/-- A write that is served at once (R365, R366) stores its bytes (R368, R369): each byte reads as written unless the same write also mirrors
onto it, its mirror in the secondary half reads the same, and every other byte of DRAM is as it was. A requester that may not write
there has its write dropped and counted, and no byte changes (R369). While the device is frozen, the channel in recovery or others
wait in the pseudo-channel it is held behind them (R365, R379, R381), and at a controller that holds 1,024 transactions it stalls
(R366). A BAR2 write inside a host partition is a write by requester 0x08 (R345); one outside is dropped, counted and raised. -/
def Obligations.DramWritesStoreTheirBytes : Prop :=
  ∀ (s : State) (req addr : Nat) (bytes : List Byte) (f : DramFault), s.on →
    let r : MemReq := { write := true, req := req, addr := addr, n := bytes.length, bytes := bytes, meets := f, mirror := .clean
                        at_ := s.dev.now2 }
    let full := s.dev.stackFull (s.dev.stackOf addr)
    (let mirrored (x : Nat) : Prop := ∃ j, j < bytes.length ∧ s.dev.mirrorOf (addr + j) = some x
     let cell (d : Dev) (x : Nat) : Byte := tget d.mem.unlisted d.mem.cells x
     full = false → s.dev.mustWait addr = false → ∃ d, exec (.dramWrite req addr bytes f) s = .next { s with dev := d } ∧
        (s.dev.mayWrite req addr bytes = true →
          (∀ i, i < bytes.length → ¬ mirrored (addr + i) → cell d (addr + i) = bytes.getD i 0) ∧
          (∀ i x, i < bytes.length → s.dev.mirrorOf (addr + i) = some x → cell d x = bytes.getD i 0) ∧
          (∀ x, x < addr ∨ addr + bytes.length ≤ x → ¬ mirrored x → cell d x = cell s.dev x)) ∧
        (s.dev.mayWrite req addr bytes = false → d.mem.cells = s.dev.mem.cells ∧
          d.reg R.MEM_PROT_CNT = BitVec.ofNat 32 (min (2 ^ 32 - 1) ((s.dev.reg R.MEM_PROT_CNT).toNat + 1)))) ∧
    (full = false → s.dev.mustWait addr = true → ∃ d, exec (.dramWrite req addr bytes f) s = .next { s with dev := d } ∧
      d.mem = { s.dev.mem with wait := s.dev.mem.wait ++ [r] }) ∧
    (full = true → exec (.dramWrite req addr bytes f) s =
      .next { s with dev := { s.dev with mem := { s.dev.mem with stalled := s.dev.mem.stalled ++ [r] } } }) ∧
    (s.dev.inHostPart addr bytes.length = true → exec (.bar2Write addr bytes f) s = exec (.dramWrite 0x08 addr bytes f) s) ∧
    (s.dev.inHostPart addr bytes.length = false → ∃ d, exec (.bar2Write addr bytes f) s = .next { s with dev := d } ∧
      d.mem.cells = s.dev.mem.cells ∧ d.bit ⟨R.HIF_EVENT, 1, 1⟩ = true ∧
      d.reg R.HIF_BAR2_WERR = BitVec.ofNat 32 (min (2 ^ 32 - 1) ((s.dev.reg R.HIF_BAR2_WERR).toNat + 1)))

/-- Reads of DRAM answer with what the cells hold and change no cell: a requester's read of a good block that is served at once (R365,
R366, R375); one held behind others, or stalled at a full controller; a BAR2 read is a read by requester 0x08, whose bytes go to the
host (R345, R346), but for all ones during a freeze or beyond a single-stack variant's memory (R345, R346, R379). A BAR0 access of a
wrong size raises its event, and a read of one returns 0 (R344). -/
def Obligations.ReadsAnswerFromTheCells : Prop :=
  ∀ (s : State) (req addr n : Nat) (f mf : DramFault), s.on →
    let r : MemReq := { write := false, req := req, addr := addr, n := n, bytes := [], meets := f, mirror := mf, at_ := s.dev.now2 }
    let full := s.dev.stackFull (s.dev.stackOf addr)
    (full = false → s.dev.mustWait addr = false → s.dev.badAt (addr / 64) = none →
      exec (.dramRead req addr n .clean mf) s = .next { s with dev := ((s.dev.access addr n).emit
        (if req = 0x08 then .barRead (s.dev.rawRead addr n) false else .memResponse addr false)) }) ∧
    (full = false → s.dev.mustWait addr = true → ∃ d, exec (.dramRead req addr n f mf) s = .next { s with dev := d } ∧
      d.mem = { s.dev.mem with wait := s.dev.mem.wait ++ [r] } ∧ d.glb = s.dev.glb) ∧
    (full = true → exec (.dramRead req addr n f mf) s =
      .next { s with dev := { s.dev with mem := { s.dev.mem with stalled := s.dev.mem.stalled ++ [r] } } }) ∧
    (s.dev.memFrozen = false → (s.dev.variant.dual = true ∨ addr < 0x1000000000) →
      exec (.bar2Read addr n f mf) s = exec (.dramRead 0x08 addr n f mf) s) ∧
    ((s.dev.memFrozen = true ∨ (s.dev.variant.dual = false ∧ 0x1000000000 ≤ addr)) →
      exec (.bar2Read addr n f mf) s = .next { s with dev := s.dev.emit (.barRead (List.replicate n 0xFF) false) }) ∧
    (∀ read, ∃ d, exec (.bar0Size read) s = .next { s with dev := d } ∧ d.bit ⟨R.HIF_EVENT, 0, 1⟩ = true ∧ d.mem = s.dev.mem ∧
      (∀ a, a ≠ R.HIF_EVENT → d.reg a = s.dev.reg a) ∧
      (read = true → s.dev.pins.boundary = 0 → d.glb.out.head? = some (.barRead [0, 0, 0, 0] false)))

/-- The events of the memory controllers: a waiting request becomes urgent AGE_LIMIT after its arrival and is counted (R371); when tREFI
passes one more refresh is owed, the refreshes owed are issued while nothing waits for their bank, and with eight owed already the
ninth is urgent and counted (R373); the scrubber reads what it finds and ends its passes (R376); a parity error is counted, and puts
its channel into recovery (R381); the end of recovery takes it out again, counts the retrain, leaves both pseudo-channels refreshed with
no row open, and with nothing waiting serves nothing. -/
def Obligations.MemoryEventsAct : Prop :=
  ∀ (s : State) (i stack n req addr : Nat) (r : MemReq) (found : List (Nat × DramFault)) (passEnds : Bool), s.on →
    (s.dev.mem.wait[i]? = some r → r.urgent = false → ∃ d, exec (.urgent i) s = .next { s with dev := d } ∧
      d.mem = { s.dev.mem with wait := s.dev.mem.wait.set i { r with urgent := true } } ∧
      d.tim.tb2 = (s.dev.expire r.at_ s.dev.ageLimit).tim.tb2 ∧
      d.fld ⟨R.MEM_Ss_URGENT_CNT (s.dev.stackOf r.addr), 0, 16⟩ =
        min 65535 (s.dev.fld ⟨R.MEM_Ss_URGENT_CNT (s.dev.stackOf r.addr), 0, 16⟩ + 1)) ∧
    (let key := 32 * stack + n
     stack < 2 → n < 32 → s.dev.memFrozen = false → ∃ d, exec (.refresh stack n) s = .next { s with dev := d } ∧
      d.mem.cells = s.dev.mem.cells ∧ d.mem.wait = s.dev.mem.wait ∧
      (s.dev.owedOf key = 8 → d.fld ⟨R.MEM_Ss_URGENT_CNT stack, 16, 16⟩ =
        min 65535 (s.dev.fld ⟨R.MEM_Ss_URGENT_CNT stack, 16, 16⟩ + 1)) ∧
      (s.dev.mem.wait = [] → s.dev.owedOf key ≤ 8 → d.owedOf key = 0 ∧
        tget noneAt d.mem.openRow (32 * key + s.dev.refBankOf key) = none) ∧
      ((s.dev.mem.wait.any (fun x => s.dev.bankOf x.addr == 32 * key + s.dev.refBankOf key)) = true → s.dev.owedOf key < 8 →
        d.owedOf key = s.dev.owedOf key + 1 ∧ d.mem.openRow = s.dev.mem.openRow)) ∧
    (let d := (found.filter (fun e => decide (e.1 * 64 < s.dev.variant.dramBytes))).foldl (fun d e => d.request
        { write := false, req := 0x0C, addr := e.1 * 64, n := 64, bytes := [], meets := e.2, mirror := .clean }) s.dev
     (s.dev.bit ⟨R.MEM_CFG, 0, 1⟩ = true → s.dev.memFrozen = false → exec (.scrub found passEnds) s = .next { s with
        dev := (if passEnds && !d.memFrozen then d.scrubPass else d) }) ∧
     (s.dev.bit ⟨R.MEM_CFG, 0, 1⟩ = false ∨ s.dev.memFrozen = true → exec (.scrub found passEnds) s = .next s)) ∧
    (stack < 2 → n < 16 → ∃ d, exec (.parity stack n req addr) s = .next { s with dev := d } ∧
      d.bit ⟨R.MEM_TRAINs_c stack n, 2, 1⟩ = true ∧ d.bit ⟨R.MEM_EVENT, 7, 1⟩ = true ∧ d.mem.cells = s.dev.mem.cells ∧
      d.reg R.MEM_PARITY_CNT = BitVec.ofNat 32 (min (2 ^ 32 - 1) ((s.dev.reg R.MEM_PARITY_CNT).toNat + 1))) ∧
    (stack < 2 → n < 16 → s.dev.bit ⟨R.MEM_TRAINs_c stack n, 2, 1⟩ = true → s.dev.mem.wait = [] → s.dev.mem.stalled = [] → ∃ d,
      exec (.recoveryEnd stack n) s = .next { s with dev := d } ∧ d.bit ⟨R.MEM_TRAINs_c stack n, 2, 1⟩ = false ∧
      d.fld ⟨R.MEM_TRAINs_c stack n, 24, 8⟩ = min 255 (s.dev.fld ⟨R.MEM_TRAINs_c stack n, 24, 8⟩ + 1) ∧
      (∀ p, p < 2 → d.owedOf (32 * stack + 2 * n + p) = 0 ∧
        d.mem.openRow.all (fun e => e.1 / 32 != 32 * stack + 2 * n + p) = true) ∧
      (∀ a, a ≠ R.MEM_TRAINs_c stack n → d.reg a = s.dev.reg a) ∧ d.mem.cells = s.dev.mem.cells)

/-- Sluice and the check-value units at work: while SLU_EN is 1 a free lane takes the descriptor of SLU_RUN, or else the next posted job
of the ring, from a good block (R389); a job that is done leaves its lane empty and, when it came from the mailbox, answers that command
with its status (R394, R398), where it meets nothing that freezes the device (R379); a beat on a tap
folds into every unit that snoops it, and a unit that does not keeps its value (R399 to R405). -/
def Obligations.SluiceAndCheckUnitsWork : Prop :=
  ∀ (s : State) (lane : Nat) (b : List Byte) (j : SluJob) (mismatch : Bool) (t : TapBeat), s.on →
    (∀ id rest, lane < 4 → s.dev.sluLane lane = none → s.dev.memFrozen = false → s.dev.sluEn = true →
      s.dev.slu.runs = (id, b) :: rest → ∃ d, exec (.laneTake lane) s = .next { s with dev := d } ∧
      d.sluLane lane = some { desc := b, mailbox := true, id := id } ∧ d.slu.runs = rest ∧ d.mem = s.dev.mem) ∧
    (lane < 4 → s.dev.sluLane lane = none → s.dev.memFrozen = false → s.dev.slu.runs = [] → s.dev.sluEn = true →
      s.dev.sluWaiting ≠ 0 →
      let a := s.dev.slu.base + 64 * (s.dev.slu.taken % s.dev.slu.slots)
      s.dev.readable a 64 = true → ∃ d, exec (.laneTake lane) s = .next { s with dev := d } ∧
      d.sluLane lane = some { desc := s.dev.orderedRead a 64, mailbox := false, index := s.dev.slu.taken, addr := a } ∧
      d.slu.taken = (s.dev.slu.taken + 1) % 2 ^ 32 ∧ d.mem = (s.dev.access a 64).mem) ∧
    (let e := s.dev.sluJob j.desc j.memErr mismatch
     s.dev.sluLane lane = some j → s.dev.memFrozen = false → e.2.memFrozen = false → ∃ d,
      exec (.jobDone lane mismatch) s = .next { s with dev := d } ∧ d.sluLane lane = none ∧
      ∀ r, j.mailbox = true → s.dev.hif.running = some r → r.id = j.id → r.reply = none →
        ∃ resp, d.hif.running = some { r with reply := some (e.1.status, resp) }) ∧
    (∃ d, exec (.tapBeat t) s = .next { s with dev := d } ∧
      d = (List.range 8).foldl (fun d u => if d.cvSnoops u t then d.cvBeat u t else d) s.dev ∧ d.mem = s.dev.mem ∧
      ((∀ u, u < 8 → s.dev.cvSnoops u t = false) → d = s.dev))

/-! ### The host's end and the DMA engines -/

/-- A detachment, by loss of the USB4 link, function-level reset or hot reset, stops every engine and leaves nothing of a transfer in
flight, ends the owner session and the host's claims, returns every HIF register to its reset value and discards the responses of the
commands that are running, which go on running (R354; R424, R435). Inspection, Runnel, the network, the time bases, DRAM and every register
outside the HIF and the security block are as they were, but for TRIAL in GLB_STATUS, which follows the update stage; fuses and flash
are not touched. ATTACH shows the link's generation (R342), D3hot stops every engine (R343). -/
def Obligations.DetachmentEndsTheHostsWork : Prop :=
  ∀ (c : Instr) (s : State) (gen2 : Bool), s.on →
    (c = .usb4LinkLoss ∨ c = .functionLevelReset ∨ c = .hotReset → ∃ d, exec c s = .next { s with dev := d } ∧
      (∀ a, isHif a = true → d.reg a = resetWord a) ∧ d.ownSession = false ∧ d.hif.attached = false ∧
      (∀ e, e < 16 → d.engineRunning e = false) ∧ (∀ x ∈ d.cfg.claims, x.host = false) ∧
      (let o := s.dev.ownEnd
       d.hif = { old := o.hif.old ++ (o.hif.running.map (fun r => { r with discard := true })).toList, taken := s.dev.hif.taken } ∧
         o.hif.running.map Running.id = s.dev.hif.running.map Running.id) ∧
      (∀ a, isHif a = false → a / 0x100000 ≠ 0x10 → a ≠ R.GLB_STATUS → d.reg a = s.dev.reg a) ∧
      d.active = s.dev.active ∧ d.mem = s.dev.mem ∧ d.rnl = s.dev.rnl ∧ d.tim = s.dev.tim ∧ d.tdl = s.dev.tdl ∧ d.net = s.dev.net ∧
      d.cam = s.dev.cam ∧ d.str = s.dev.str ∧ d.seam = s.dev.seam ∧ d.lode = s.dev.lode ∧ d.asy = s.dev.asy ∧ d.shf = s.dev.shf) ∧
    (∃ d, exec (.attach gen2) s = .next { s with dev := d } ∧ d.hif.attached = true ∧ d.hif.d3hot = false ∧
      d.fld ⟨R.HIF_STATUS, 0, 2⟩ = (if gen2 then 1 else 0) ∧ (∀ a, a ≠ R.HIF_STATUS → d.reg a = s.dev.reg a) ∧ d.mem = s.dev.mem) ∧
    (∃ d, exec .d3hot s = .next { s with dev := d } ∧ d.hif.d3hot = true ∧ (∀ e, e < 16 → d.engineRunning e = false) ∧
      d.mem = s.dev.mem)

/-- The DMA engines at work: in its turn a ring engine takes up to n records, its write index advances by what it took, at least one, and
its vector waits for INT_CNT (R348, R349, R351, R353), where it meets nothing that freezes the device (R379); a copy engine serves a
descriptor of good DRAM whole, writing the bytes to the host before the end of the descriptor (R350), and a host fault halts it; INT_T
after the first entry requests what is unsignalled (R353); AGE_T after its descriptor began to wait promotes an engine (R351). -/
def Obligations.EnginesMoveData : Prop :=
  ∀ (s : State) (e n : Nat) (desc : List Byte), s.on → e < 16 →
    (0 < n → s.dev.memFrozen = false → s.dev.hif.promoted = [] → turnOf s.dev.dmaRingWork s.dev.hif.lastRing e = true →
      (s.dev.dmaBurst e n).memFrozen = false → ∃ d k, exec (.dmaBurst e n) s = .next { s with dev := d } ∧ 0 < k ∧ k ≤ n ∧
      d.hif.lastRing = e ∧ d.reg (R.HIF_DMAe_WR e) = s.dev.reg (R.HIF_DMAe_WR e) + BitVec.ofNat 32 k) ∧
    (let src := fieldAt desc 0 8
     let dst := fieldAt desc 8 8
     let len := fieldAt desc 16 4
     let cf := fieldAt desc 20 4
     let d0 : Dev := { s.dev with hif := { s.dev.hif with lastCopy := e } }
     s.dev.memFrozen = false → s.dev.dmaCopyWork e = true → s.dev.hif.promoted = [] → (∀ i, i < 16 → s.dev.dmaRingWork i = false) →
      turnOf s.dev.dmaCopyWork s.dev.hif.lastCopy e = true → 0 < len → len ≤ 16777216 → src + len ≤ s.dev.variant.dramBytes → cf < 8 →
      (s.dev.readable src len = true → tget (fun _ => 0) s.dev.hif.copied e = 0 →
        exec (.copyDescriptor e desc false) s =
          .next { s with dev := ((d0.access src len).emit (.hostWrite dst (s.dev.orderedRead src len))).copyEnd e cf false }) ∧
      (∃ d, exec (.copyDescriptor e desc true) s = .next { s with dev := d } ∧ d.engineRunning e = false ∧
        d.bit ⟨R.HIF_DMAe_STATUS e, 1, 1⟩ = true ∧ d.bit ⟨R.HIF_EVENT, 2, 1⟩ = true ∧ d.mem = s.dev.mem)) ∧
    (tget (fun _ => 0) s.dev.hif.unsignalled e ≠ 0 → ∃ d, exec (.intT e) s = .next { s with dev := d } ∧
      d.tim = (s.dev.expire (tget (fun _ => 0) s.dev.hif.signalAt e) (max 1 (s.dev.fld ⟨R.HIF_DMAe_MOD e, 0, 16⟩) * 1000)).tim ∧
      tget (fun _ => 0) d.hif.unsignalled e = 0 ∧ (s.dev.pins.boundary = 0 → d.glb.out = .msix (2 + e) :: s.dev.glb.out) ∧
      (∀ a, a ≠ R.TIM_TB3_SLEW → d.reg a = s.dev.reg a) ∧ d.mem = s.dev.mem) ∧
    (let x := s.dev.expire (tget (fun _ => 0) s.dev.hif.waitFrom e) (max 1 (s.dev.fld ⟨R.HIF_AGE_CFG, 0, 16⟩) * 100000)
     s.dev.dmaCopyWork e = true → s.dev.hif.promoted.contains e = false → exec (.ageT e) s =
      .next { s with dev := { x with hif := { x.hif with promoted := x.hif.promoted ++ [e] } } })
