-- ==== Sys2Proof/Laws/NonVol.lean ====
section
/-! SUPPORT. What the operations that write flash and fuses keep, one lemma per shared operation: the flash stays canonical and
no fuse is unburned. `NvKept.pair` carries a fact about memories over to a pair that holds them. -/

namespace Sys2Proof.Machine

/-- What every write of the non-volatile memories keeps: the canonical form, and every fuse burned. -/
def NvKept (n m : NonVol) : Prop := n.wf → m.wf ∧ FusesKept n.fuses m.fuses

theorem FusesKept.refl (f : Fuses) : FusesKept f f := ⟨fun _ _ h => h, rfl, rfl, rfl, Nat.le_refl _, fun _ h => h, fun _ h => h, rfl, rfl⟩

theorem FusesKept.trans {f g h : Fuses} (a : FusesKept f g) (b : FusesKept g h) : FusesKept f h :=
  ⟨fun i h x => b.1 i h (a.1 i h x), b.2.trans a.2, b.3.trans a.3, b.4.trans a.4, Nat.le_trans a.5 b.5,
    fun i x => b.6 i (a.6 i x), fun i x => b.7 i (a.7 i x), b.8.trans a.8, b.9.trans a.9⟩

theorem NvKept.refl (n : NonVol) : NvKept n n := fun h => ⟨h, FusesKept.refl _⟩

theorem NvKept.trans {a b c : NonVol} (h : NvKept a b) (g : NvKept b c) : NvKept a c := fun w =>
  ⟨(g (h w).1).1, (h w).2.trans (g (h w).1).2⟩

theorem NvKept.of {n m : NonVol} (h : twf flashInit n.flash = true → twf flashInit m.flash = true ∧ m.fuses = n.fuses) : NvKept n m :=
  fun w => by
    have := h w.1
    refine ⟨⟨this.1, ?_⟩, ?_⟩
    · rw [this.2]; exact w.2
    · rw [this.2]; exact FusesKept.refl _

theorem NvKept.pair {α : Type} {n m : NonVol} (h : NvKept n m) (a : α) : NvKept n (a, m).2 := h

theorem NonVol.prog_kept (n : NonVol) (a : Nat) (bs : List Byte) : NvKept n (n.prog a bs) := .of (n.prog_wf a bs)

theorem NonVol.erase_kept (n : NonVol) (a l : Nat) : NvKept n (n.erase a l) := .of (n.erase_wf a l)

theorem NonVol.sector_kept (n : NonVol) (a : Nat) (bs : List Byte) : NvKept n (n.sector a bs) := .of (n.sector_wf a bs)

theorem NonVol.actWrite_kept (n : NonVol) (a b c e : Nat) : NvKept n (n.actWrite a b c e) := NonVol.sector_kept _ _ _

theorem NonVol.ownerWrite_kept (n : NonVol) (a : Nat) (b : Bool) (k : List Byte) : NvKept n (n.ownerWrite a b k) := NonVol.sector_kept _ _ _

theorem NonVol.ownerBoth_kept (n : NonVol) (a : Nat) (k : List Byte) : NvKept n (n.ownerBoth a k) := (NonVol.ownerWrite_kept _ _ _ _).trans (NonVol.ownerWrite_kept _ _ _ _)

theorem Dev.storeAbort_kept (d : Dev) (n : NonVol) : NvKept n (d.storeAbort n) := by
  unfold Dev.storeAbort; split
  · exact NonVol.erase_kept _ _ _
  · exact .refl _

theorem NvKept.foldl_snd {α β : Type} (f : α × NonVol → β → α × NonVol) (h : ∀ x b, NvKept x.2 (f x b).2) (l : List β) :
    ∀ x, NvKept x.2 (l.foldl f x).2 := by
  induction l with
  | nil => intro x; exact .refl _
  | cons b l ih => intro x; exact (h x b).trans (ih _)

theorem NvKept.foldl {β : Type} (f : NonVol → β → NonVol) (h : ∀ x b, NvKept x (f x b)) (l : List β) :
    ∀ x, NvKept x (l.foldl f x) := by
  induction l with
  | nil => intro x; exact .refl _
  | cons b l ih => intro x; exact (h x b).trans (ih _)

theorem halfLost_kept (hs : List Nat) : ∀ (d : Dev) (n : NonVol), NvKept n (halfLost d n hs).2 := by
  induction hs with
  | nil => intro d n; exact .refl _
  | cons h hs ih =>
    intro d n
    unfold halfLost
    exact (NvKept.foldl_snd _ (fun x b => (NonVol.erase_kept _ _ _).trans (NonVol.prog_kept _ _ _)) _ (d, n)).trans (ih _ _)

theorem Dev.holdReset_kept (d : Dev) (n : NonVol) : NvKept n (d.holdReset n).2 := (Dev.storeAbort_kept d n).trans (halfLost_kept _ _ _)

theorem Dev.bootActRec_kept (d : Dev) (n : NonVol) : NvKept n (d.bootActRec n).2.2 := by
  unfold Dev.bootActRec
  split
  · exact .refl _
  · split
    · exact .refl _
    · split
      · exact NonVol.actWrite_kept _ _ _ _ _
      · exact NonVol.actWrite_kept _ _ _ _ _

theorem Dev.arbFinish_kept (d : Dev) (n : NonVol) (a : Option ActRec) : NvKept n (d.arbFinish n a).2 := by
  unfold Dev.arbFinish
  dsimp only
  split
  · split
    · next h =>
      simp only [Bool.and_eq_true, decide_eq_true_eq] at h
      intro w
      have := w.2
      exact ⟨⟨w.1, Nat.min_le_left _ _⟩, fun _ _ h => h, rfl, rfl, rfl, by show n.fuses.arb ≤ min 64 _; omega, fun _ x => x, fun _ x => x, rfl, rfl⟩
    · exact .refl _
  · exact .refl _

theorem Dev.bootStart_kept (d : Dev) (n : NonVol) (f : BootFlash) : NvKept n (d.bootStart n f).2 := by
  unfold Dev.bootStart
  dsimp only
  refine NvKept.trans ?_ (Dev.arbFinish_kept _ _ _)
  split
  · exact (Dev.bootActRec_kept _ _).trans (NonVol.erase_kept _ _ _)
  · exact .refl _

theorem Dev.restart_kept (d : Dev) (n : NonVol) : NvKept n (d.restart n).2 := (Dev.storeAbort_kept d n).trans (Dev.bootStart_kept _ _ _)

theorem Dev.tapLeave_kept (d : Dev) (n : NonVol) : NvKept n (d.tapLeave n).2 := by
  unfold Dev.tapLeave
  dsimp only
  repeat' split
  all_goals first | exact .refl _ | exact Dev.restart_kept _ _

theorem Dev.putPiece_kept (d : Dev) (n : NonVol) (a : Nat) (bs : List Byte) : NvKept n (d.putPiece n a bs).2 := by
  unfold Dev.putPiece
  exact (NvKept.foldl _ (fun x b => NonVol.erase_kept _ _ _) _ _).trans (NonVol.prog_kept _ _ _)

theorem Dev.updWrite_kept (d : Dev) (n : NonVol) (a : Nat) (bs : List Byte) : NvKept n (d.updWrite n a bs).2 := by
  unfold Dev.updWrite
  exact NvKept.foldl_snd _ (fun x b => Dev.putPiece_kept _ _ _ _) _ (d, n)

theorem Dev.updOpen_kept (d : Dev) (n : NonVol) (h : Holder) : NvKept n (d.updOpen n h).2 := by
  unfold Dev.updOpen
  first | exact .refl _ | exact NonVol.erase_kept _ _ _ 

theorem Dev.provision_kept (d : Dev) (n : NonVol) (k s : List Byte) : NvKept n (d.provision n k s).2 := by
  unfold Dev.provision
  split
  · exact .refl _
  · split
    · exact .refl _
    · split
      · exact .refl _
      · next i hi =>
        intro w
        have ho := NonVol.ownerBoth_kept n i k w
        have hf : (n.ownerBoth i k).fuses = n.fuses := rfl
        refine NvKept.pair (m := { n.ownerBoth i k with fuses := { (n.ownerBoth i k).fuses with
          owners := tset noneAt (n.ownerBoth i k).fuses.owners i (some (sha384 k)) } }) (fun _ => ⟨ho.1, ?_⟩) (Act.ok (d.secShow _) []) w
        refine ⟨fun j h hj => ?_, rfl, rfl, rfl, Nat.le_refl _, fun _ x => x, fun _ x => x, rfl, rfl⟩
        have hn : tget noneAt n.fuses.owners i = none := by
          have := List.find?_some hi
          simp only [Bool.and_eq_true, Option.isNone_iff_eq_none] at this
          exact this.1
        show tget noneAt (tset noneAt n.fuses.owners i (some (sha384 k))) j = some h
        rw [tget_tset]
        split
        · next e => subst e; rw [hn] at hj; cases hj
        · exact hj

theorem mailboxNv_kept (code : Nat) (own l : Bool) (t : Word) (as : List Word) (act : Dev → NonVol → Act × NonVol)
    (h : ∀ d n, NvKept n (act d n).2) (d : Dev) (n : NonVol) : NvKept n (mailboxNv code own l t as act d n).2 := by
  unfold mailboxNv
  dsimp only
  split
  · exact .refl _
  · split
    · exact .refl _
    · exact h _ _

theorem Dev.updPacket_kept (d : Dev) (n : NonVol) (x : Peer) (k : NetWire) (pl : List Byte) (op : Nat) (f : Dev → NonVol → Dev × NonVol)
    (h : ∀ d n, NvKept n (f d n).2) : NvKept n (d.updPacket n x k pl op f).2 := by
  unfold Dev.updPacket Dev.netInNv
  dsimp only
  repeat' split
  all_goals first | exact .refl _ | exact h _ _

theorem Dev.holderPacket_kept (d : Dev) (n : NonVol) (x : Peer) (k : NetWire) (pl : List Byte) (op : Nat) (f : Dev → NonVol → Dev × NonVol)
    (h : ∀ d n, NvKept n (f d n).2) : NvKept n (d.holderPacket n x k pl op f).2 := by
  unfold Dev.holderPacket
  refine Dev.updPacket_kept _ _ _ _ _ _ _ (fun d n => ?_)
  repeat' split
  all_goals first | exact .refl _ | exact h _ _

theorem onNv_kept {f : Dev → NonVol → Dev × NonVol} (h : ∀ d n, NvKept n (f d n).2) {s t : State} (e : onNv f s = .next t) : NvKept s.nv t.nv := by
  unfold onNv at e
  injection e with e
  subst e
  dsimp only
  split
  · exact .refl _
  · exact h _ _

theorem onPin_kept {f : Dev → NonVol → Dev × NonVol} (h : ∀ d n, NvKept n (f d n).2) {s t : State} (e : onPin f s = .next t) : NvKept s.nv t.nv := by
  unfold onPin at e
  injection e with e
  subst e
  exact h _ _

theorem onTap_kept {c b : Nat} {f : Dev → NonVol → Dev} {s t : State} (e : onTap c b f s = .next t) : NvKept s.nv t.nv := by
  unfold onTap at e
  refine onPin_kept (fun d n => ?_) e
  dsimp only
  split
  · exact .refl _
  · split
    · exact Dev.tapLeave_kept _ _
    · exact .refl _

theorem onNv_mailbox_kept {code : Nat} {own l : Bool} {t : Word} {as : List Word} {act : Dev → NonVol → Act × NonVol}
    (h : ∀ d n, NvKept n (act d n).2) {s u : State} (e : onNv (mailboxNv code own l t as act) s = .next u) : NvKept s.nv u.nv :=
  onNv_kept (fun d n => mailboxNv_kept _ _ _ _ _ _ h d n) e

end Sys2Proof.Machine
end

——

> [Exercise] All lines above that hold the string "outside" should be copied.

> [Your response]
(R366). A BAR2 write inside a host partition is a write by requester 0x08 (R345); one outside is dropped, counted and raised. -/
outside the HIF and the security block are as they were, but for TRIAL in GLB_STATUS, which follows the update stage; fuses and flash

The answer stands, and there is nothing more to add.